Records from a data collection
********************

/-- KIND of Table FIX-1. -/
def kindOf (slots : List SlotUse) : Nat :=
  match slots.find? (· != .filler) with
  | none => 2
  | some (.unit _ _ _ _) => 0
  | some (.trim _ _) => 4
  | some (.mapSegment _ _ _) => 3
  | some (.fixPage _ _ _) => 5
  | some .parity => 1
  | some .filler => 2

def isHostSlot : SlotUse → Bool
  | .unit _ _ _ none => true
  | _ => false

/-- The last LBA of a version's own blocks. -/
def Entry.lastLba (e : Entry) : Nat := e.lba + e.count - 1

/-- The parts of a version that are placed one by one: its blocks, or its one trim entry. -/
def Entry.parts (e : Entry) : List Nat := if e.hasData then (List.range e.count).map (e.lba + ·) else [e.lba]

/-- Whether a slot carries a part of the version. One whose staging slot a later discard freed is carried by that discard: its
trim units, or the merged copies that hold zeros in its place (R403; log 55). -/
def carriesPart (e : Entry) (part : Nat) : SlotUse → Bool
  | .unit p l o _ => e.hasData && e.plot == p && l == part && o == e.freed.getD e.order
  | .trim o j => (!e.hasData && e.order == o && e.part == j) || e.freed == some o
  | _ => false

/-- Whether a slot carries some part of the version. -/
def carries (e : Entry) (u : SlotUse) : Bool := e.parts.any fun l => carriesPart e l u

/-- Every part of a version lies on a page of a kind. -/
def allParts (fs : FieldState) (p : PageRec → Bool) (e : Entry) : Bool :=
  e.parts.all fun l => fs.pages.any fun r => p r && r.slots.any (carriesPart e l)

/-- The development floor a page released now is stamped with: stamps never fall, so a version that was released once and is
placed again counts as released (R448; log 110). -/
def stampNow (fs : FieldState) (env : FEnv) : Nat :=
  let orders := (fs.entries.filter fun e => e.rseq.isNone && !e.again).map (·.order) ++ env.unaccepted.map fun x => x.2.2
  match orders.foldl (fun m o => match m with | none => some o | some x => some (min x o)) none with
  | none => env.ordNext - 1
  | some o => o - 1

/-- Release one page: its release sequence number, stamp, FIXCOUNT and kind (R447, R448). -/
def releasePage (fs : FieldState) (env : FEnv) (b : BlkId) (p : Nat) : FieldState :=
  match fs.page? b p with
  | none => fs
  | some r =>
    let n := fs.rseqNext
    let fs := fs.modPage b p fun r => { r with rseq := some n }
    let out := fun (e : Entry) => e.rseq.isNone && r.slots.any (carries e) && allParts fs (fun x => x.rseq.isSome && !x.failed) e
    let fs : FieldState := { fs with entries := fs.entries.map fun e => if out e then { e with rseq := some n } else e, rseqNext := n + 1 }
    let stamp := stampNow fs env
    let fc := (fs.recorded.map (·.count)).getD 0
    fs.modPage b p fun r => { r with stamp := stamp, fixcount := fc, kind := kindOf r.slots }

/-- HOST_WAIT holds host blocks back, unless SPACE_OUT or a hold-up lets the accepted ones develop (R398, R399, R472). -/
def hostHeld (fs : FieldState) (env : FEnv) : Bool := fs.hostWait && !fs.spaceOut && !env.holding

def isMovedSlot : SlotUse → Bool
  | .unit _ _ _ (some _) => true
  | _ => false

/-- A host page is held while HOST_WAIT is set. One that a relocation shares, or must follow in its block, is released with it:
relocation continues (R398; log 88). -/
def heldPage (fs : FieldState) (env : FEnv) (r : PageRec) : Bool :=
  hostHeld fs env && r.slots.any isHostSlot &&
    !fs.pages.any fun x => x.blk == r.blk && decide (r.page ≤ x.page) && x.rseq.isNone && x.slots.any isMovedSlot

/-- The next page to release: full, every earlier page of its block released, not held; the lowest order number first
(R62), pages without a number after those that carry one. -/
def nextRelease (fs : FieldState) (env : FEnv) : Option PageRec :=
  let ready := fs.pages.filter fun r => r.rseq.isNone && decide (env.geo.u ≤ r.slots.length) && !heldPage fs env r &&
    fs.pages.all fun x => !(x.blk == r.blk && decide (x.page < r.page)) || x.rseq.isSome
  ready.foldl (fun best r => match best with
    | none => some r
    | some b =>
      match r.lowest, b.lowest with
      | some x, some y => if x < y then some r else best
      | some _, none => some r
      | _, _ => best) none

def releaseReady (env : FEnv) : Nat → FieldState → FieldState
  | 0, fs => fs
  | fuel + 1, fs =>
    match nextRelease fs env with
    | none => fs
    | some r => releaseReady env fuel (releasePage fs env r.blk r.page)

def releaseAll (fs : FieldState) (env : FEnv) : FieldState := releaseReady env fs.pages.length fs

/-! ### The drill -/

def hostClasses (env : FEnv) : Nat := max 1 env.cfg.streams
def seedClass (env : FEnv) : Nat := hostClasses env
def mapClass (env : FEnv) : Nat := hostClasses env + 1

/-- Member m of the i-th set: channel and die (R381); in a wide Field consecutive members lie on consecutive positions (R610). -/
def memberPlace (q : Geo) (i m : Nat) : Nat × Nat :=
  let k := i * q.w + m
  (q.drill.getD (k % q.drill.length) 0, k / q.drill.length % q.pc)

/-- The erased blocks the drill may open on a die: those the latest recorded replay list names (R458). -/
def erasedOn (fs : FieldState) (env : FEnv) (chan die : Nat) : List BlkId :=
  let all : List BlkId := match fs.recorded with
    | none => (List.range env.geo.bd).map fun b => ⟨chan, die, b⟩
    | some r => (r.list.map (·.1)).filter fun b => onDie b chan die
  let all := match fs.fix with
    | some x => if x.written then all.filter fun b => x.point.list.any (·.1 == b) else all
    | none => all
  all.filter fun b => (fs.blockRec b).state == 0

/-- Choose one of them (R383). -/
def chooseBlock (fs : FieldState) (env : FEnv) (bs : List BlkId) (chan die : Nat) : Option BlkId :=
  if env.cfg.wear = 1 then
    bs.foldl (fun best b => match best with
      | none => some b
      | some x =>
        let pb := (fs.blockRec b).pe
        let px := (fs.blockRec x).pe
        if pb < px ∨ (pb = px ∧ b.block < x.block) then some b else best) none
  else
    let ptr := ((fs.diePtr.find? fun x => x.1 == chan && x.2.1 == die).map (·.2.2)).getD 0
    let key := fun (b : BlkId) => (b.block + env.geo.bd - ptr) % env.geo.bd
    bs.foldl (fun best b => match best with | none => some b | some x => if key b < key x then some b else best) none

********************

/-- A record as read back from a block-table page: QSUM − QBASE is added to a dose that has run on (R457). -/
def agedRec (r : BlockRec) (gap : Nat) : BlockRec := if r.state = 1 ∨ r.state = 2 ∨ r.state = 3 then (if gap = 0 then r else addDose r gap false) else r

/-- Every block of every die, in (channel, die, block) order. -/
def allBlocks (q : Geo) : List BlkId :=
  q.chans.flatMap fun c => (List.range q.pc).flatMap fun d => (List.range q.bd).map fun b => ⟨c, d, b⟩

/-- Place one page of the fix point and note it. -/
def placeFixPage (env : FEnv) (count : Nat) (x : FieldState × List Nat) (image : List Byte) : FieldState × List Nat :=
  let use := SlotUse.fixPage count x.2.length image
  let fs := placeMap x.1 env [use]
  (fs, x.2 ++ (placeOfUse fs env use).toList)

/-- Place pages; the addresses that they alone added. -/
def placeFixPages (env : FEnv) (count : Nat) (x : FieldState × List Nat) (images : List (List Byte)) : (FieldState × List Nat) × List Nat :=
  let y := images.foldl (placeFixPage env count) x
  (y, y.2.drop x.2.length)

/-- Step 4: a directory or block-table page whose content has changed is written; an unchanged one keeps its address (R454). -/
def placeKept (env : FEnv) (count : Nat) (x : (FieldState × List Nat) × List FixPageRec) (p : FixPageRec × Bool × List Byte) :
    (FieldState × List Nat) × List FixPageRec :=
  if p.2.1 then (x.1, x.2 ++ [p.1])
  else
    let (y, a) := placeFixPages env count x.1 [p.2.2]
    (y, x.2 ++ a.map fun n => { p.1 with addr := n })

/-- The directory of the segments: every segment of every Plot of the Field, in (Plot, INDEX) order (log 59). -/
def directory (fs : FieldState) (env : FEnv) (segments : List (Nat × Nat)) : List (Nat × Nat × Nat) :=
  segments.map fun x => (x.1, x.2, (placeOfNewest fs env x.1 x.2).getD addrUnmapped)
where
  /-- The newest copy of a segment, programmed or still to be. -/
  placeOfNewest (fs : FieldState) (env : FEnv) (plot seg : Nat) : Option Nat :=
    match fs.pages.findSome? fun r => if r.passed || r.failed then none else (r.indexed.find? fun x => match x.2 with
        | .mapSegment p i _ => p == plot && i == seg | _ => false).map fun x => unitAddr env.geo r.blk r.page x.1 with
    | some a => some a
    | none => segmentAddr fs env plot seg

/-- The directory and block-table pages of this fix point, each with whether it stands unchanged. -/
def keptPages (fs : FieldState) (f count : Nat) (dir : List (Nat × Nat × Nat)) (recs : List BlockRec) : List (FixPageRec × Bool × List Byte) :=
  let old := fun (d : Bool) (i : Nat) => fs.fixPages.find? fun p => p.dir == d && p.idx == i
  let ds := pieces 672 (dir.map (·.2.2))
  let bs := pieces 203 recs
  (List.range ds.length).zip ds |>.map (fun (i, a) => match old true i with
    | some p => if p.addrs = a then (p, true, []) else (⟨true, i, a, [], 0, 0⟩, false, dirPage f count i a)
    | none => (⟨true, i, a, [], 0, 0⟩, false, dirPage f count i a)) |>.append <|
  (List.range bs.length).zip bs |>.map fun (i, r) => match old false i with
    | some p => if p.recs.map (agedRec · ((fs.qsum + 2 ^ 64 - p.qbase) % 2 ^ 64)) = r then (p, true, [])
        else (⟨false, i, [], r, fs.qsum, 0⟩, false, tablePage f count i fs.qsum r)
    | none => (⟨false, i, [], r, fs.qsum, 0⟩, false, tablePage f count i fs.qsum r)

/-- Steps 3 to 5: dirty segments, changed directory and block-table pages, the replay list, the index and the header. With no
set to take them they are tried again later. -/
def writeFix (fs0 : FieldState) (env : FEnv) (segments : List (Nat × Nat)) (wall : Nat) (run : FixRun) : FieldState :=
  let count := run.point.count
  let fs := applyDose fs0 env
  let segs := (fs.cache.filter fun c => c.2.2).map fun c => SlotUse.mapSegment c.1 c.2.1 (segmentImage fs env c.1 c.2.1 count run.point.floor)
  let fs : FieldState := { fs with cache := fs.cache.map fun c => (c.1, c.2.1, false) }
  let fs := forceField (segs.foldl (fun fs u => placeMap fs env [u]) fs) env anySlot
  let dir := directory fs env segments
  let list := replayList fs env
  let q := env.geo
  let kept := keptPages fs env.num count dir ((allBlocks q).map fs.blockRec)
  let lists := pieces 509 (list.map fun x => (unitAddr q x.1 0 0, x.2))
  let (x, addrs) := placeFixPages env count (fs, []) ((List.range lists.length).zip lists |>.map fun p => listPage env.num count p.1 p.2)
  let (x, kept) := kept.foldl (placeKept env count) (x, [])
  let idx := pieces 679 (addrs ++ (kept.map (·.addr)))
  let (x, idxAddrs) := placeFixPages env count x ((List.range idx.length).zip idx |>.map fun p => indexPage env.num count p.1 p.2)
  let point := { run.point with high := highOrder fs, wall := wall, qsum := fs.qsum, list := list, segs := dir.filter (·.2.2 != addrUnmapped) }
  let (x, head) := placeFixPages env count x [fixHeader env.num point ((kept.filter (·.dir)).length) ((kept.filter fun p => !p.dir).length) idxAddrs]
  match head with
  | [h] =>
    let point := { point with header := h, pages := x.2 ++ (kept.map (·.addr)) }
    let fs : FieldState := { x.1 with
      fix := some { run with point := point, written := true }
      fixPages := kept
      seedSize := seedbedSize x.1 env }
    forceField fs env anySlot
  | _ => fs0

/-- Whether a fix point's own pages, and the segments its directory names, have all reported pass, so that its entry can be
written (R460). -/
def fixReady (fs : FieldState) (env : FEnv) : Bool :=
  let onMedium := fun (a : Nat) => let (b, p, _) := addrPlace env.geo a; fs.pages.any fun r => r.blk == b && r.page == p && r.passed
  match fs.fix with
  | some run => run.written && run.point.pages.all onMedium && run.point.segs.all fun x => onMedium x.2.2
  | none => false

********************

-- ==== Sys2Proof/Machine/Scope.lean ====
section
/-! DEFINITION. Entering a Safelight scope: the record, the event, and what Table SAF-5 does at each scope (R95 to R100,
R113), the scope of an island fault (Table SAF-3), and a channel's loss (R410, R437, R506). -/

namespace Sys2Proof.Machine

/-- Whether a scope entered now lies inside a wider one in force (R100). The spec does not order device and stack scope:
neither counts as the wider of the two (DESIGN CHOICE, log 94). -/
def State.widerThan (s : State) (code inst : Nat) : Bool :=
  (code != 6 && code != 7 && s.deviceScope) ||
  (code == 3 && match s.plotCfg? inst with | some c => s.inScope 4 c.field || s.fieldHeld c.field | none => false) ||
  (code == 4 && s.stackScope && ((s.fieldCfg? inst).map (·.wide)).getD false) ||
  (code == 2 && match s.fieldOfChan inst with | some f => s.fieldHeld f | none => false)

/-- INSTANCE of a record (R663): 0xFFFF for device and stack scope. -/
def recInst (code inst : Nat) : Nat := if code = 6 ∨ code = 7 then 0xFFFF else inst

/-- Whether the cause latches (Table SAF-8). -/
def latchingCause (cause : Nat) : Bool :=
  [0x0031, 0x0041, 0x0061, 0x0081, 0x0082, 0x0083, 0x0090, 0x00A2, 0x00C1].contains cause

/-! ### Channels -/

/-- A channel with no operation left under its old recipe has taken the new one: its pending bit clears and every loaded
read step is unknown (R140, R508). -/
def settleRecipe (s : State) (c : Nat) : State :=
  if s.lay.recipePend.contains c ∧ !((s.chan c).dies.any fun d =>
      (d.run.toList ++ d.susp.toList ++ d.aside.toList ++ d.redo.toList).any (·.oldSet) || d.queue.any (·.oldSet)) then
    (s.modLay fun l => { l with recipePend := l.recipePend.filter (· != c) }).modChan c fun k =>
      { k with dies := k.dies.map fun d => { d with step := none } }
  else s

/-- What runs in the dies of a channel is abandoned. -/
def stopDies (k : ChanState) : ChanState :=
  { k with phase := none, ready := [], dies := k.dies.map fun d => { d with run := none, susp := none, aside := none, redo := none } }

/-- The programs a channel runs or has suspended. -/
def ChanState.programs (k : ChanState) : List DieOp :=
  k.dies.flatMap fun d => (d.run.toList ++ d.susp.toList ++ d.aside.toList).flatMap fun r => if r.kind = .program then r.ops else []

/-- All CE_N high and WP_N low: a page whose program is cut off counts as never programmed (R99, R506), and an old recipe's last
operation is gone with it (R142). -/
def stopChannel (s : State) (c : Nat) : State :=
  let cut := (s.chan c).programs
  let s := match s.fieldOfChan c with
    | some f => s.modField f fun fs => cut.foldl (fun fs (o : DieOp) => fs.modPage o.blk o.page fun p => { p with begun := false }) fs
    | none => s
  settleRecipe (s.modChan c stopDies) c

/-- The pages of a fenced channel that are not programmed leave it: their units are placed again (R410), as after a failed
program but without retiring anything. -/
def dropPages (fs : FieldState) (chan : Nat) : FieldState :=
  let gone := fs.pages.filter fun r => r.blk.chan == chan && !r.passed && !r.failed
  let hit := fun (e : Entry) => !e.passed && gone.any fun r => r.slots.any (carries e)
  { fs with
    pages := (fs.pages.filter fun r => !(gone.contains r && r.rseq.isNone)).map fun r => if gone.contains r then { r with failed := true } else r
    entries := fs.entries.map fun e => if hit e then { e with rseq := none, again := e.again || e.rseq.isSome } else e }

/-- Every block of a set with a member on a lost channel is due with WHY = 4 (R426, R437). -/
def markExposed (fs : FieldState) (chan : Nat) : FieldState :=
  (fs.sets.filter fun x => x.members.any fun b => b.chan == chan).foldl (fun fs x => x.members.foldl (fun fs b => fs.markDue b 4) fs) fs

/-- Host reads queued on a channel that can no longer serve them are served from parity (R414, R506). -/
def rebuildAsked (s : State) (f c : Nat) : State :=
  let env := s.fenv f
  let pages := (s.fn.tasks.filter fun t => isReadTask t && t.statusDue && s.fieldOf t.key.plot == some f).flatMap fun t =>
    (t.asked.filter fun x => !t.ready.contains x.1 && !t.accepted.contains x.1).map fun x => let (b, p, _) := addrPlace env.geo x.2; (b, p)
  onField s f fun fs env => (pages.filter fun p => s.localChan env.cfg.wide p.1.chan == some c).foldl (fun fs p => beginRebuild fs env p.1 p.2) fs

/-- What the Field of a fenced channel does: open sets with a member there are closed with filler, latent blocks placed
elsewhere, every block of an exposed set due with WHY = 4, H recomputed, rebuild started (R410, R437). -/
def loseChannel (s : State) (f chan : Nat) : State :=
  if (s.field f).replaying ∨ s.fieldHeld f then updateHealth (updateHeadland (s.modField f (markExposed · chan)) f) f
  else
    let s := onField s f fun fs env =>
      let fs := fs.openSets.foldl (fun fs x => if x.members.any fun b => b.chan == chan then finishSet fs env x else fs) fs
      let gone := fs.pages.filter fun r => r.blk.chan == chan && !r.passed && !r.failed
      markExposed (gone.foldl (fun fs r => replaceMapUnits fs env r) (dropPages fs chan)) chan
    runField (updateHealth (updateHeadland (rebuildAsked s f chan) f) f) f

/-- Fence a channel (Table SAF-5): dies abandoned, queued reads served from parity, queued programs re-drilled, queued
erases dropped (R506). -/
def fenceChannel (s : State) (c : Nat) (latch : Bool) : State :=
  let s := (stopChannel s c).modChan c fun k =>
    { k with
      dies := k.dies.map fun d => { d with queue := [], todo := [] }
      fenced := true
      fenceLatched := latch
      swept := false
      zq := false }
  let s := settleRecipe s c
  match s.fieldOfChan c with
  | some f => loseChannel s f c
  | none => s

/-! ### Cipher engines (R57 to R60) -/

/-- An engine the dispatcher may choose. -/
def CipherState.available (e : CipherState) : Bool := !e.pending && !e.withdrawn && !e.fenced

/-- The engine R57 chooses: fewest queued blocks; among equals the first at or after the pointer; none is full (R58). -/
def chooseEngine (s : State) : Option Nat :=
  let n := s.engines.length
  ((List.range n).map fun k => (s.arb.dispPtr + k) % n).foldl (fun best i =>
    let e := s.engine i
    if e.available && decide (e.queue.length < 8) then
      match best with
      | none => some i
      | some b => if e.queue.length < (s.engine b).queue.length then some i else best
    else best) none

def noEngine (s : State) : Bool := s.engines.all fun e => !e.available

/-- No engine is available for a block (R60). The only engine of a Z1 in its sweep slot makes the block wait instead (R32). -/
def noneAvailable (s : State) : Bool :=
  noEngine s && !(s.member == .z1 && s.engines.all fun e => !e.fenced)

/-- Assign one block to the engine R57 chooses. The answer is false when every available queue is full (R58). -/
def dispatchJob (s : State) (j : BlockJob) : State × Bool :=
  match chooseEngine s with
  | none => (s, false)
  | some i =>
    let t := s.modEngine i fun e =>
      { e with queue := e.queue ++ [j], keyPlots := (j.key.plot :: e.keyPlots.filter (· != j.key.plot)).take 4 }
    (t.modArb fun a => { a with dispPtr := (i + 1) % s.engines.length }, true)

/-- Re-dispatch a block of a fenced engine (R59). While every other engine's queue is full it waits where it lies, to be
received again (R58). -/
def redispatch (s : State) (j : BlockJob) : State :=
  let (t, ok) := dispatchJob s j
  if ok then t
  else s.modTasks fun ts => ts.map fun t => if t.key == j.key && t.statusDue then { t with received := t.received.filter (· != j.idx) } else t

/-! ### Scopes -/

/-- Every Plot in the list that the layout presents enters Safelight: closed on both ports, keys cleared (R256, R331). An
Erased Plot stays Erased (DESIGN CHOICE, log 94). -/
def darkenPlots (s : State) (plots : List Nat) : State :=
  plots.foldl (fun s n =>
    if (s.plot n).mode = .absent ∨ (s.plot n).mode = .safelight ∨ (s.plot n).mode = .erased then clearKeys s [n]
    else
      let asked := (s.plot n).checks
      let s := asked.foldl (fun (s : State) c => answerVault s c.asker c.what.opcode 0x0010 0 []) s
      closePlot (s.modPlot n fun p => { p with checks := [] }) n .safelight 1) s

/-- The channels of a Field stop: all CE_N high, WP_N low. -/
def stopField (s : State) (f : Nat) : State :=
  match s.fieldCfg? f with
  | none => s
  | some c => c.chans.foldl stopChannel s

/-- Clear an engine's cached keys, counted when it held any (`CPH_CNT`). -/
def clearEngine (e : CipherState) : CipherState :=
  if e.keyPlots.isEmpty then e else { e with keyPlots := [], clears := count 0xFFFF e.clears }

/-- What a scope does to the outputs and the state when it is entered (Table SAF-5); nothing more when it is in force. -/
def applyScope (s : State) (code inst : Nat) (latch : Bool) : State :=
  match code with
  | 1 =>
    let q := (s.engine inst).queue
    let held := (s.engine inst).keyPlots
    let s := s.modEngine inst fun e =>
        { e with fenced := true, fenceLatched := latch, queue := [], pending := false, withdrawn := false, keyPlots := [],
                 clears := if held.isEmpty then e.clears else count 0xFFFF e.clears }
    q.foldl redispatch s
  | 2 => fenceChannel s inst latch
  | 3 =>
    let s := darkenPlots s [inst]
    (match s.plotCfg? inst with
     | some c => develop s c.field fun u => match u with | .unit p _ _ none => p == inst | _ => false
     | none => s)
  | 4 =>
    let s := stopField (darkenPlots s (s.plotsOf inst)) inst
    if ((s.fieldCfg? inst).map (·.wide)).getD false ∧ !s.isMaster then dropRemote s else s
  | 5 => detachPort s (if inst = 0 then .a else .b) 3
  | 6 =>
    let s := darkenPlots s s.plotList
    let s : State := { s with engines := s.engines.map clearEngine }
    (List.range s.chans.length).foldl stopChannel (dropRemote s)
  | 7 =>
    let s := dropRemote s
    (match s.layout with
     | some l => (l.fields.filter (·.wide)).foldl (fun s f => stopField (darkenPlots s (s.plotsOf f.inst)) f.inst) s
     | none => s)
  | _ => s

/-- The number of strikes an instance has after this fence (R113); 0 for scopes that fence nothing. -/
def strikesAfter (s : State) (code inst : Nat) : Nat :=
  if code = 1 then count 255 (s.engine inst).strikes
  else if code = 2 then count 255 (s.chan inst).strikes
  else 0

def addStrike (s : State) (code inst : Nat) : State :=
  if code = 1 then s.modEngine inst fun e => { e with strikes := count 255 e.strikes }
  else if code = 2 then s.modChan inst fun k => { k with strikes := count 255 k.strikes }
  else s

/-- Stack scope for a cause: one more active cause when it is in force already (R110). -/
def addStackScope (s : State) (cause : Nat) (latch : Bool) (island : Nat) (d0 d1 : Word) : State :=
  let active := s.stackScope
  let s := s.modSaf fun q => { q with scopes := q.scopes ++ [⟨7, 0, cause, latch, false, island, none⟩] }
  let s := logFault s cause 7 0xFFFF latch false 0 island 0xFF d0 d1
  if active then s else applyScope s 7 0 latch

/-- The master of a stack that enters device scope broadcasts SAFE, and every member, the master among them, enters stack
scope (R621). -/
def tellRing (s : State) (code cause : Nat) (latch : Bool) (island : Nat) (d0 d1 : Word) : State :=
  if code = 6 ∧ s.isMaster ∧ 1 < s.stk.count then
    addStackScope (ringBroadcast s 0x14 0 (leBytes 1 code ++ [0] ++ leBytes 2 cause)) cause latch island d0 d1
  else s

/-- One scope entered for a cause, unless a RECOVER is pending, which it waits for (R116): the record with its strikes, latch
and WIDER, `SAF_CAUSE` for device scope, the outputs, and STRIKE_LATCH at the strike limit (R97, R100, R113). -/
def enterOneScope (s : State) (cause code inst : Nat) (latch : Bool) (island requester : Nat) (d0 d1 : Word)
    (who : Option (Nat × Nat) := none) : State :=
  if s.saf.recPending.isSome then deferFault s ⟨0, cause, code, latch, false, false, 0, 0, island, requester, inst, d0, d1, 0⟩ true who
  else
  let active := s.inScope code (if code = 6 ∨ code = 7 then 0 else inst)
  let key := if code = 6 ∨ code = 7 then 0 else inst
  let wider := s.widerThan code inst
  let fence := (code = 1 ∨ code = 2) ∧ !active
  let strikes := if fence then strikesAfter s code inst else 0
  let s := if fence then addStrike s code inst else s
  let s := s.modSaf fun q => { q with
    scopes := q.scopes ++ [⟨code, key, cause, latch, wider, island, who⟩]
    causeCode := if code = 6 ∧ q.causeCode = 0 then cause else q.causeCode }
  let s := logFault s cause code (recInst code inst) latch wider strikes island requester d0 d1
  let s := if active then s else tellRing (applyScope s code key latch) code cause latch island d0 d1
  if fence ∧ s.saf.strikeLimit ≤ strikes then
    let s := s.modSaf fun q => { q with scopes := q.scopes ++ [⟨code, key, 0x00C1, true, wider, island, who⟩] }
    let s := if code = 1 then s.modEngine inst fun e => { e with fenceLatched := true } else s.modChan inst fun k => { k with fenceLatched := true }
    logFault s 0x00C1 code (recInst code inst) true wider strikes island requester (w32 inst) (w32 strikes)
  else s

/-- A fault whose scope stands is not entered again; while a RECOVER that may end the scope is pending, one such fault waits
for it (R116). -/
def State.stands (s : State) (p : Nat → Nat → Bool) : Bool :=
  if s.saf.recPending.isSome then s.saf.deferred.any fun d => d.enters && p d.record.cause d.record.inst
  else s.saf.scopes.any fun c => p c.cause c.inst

********************

* _WORK INSTRUCTIONS_
Read the entries and show each line that mentions "added".

* _FINISHED EXERCISE_
/-- A record as read back from a block-table page: QSUM − QBASE is added to a dose that has run on (R457). -/
/-- Place pages; the addresses that they alone added. -/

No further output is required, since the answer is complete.